IL DISCORSO
«Non si può separare il diritto dalla giustizia»
Per il Papa le leggi vanno interpretate alla luce del diritto naturale. Così il diritto canonico deve far riferimento alla legge superiore della Chiesa.
Attualità
24_01_2012
Nell'annuale udienza alla Rota Romana in occasione dell'inaugurazione dell'anno giudiziario, il 21 gennaio, Benedetto XVI ha svolto delle considerazioni molto profonde sul rapporto fra legge positiva e legge naturale che, se si applicano specificamente al diritto canonico, sono però preziose per chiunque si occupi di diritto in generale.
Come fa spesso di questi tempi, il Papa è partito «da uno degli importanti eventi ecclesiali, che vivremo tra qualche mese; mi riferisco all’Anno della fede, che, sulle orme del mio venerato Predecessore, il Servo di Dio Paolo VI [1897-1978], ho voluto indire nel cinquantesimo anniversario dell’apertura del Concilio Ecumenico Vaticano II. Quel grande Pontefice – come ho scritto nella Lettera apostolica di indizione – stabilì per la prima volta un tale periodo di riflessione "ben cosciente delle gravi difficoltà del tempo, soprattutto riguardo alla professione della vera fede e alla sua retta interpretazione"». La parola «interpretazione» usata dal servo di Dio Paolo VI è significativa, e non si riferisce al solo ambito teologico.
Un tema parallelo è «l’interpretazione della legge canonica in ordine alla sua applicazione.

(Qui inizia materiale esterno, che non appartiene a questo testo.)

-- ==== Sys2Proof/Laws/Bits.lean ====
section
/-!
SUPPORT. Laws of the bit fields: a field put into a word is the field taken out of it, and a word is its fields put
together (spec/30_encoding.md R51, R52; spec/20_memory.md R32).
-/
namespace Sys2Proof

/-! ### Any widths -/

theorem extractLsb'_append_high {m n : Nat} (x : BitVec m) (y : BitVec n) : (x ++ y).extractLsb' n m = x := by
  ext i hi
  simp [BitVec.getLsbD_append, BitVec.getLsbD_eq_getElem hi]

theorem extractLsb'_append_low {m n : Nat} (x : BitVec m) (y : BitVec n) : (x ++ y).extractLsb' 0 n = y := by
  ext i hi
  simp [BitVec.getLsbD_append, hi]

theorem append_extractLsb' {m n : Nat} (w : BitVec (m + n)) : w.extractLsb' n m ++ w.extractLsb' 0 n = w := by
  ext i hi
  simp only [BitVec.getElem_append, BitVec.getElem_extractLsb']
  split
  · simp [BitVec.getLsbD_eq_getElem hi]
  · next h => simp [Nat.add_sub_cancel' (Nat.le_of_not_lt h), BitVec.getLsbD_eq_getElem hi]

/-! ### Headers -/

@[simp] theorem tagOf_headerWord (t : Tag) (l : Lo24) : tagOf (headerWord t l) = t :=
  extractLsb'_append_high t l

@[simp] theorem lo24Of_headerWord (t : Tag) (l : Lo24) : lo24Of (headerWord t l) = l :=
  extractLsb'_append_low t l

@[simp] theorem headerWord_fields (w : Word) : headerWord (tagOf w) (lo24Of w) = w :=
  append_extractLsb' (m := 8) (n := 24) w

/-! ### Count words -/

@[simp] theorem adcCountOf_countWord (n : Nibble) (l : Lo28) : Machine.adcCountOf (Machine.countWord n l) = n :=
  extractLsb'_append_high n l

@[simp] theorem lo28Of_countWord (n : Nibble) (l : Lo28) : Machine.lo28Of (Machine.countWord n l) = l :=
  extractLsb'_append_low n l

@[simp] theorem countWord_fields (w : Word) : Machine.countWord (Machine.adcCountOf w) (Machine.lo28Of w) = w :=
  append_extractLsb' (m := 4) (n := 28) w

/-! ### Bytes and words -/

/-- A word is its bytes put together: what the buffer stores is what `MemRead` assembles. -/
theorem wordOfBytes_bytes (w : Word) :
    wordOfBytes (w.extractLsb' 24 8) (w.extractLsb' 16 8) (w.extractLsb' 8 8) (w.extractLsb' 0 8) = w := by
  apply BitVec.eq_of_getLsbD_eq
  intro i hi
  simp only [wordOfBytes, BitVec.getLsbD_append, BitVec.getLsbD_extractLsb']
  split
  · simp [*]
  split
  · next h1 h2 => rw [show 8 + (i - 8) = i by omega]; simp [h2]
  split
  · next h1 h2 h3 => rw [show 16 + (i - 8 - 8) = i by omega]; simp [h3]
  · next h1 h2 h3 =>
    rw [show 24 + (i - 8 - 8 - 8) = i by omega]
    simp [show i - 8 - 8 - 8 < 8 by omega]

theorem append_toNat {m n : Nat} (x : BitVec m) (y : BitVec n) : (x ++ y).toNat = x.toNat * 2 ^ n + y.toNat := by
  rw [BitVec.toNat_append, ← Nat.shiftLeft_add_eq_or_of_lt y.isLt, Nat.shiftLeft_eq]

/-- The first byte of a word in the buffer is its tag. -/
theorem tagOf_wordOfBytes (b0 b1 b2 b3 : Byte) : tagOf (wordOfBytes b0 b1 b2 b3) = b0 := by
  apply BitVec.eq_of_toNat_eq
  simp only [tagOf, wordOfBytes, BitVec.extractLsb'_toNat, append_toNat, Nat.shiftRight_eq_div_pow]
  have := b0.isLt; have := b1.isLt; have := b2.isLt; have := b3.isLt
  omega

theorem tagOf_toNat (w : Word) : (tagOf w).toNat = w.toNat >>> 24 := by
  have := w.isLt
  simp only [tagOf, BitVec.extractLsb'_toNat, Nat.shiftRight_eq_div_pow]
  omega

theorem adcCountOf_toNat (w : Word) : (Machine.adcCountOf w).toNat = w.toNat >>> 28 := by
  have := w.isLt
  simp only [Machine.adcCountOf, BitVec.extractLsb'_toNat, Nat.shiftRight_eq_div_pow]
  omega

@[simp] theorem bytesOfWord_length (w : Word) : (bytesOfWord w).length = 4 := rfl

theorem bytesOfWords_length (ws : List Word) : (bytesOfWords ws).length = 4 * ws.length := by
  induction ws with
  | nil => rfl
  | cons w ws ih => simp [bytesOfWords, ih]; omega

theorem bytesOfWords_append (ws ws' : List Word) : bytesOfWords (ws ++ ws') = bytesOfWords ws ++ bytesOfWords ws' := by
  induction ws with
  | nil => rfl
  | cons w ws ih => simp [bytesOfWords, ih]

/-! ### The decoder -/

theorem decodeBytes_bytesOfWord (w : Word) (rest : List Byte) :
    decodeBytes (bytesOfWord w ++ rest) = .ok (decodeWord w, rest) := by
  simp [bytesOfWord, decodeBytes, wordOfBytes_bytes]

@[simp] theorem decodeWord_kind (w : Word) : (decodeWord w).kind = kindOfTag (tagOf w) := by
  unfold decodeWord
  cases h : kindOfTag (tagOf w) <;> rfl

theorem kindOfTag_hit_iff (t : Tag) : kindOfTag t = .hit ↔ isMarkerTag t = false := by
  unfold kindOfTag isMarkerTag
  split <;> [simp_all; skip]
  split <;> [simp_all; skip]
  split <;> [simp_all; skip]
  split <;> simp_all

end Sys2Proof
end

Il nesso con il tema appena accennato – la retta interpretazione della fede – non si riduce certo a una mera assonanza semantica, considerato che il diritto canonico trova nelle verità di fede il suo fondamento e il suo stesso senso, e che la "lex agendi" non può che rispecchiare la "lex credendi"». Problema, ha detto il Papa, «vasto e complesso», in ordine al quale - come si è accennato - si pongono questioni che, pure specifiche del diritto canonico, hanno rilievo anche per il problema delle leggi e del diritto in generale.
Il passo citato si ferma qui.